-- ==== Sys2Proof/Tests/Slice0.lean ====
section
/-! SUPPORT. The model's own tests. Expected values come from the vectors of 95_test_vectors.md (their ids stand in
the comments) or from the spec's encodings; the witnesses at the end meet the hypotheses of the statements. -/

namespace Sys2Proof.Tests

open Sys2Proof Sys2Proof.Machine

-- one kernel evaluation at a time
set_option Elab.async false

/-! ## Helpers -/

/-- The block with the three depths at `n`, after INIT. -/
def idle (n : Nat) : State := (State.powerOn ⟨n, n, n⟩).finishInit

def State.withInput (s : State) (bs : List Byte) : State :=
  { s with inBuf := s.inBuf.writeBytes 0 bs, inLen := BitVec.ofNat 32 bs.length }

def State.withPayload (s : State) (nb : Nat) (bs : List Byte) : State :=
  { s with payBuf := s.payBuf.writeBytes 0 bs, payBytes := BitVec.ofNat 32 bs.length, bitLen := BitVec.ofNat 32 nb }

def State.withFreq (s : State) (fs : List (Byte × Word)) : State :=
  { s with freq := fs.foldl (fun f r => tableSet f r.1 r.2) s.freq }

def State.withCodes (s : State) (cs : List (Byte × Bits)) : State :=
  { s with ctab := cs.foldl (fun t r => tableSet t r.1 (CodeEntry.ofBits r.2)) s.ctab }

/-- "aaabbc" (95_test_vectors.md §1). -/
def aaabbc : List Byte := [0x61#8, 0x61#8, 0x61#8, 0x62#8, 0x62#8, 0x63#8]

def o : Bool := false
def l : Bool := true

/-- The table G1. -/
def g1 : List (Byte × Bits) := [(0x61#8, [o]), (0x63#8, [l, o]), (0x62#8, [l, l])]
/-- The table G2. -/
def g2 : List (Byte × Bits) := [(0x7A#8, [o])]
/-- The table V3, which is not prefix-free. -/
def v3 : List (Byte × Bits) := [(0x41#8, [o]), (0x42#8, [o, l])]
/-- The table V8, which is not complete. -/
def v8 : List (Byte × Bits) := [(0x61#8, [o]), (0x63#8, [l, o])]

/-- The tree B1. -/
def b1 : State :=
  { idle 64 with
    node := [⟨true, 0x61#8, 3#40, 0#9, 0#9⟩, ⟨true, 0x62#8, 2#40, 0#9, 0#9⟩, ⟨true, 0x63#8, 1#40, 0#9, 0#9⟩,
             ⟨false, 0#8, 3#40, 2#9, 1#9⟩, ⟨false, 0#8, 6#40, 0#9, 3#9⟩]
    nsym := 3#9, root := 4#9, nodeCount := 5#9 }

/-- The tree B2. -/
def b2 : State :=
  { idle 64 with node := [⟨true, 0x7A#8, 4#40, 0#9, 0#9⟩], nsym := 1#9, root := 0#9, nodeCount := 1#9 }

/-- The outcome is a next state with this property. -/
def endsIn (x : Host.Outcome State Fault Refusal) (p : State → Bool) : Bool :=
  match x with
  | .next t => p t
  | _       => false

theorem exists_next {x : Host.Outcome State Fault Refusal} {p : State → Bool} (h : endsIn x p = true) :
    ∃ t, x = .next t ∧ p t = true := by
  cases x with
  | next t => exact ⟨t, rfl, h⟩
  | fault _ => exact nomatch h
  | refused _ => exact nomatch h

/-- The command word, run as the next step, ends with this STATUS and ERR_INFO, and `p` holds after it. -/
def runs (s : State) (w : Nat) (status : Word) (info : Word) (p : State → Bool) : Bool :=
  endsIn (step (s.withFetchWord 32 w)) fun t => t.statusWord == status && t.errInfo == info && t.doneIp && p t

/-- A read answers OK with this word. -/
def reads (s : State) (a : BusAddr) (d : Word) : Bool := (s.transact (.read a)).1 == .read .ok d

/-- A write answers OK, and `p` holds after it. -/
def writes (s : State) (a : BusAddr) (v : Word) (p : State → Bool) : Bool :=
  (s.transact (.write a v)).1 == .write .ok && p (s.transact (.write a v)).2

/-- A read and a write both answer ERR, the read with data 0, and change nothing that STATUS or a length shows. -/
def errs (s : State) (a : BusAddr) : Bool :=
  (s.transact (.read a)).1 == .read .err 0#32 && (s.transact (.write a 0xFFFFFFFF#32)).1 == .write .err

/-! ## WellFormed: each check refuses an ill-formed term (R7, R70) -/

theorem test_depth_must_be_multiple_of_4 : Params.wf ⟨66, 64, 64⟩ = false := by decide
theorem test_depth_zero_refused : Params.wf ⟨64, 0, 64⟩ = false := by decide
theorem test_depth_above_65536_refused : Params.wf ⟨64, 64, 65540⟩ = false := by decide
theorem test_depth_bounds_accepted : Params.wf ⟨4, 65536, 8⟩ = true := by decide
theorem test_every_instruction_wf :
    [Instr.nop, .count, .build, .gencodes, .encode, .validate, .decode].all Instr.wf = true := by decide
/-- An ill-formed word: a legal OPCODE with RSVD ≠ 0 (N5), and a reserved OPCODE (N3). No term of Instr is ill formed. -/
theorem test_illegal_words_refused :
    decodeWord 0x00000101#32 = .error .reservedBits ∧ decodeWord 0x80000004#32 = .error .reservedBits ∧
    decodeWord 0x00000007#32 = .error .reservedOpcode ∧ decodeWord 0x000000FF#32 = .error .reservedOpcode := by
  refine ⟨rfl, rfl, rfl, rfl⟩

==============================

* [ABOUT THIS TASK] Please return only the lines above, starting at the line that has "tree B2. -/" and ending at the line that has "def writes (s", keeping both and leaving each one unchanged.

* [RESPONSE TO THIS EXERCISE]
/-- The tree B2. -/
def b2 : State :=
  { idle 64 with node := [⟨true, 0x7A#8, 4#40, 0#9, 0#9⟩], nsym := 1#9, root := 0#9, nodeCount := 1#9 }

/-- The outcome is a next state with this property. -/
def endsIn (x : Host.Outcome State Fault Refusal) (p : State → Bool) : Bool :=
  match x with
  | .next t => p t
  | _       => false

theorem exists_next {x : Host.Outcome State Fault Refusal} {p : State → Bool} (h : endsIn x p = true) :
    ∃ t, x = .next t ∧ p t = true := by
  cases x with
  | next t => exact ⟨t, rfl, h⟩
  | fault _ => exact nomatch h
  | refused _ => exact nomatch h

/-- The command word, run as the next step, ends with this STATUS and ERR_INFO, and `p` holds after it. -/
def runs (s : State) (w : Nat) (status : Word) (info : Word) (p : State → Bool) : Bool :=
  endsIn (step (s.withFetchWord 32 w)) fun t => t.statusWord == status && t.errInfo == info && t.doneIp && p t

/-- A read answers OK with this word. -/
def reads (s : State) (a : BusAddr) (d : Word) : Bool := (s.transact (.read a)).1 == .read .ok d

/-- A write answers OK, and `p` holds after it. -/
def writes (s : State) (a : BusAddr) (v : Word) (p : State → Bool) : Bool :=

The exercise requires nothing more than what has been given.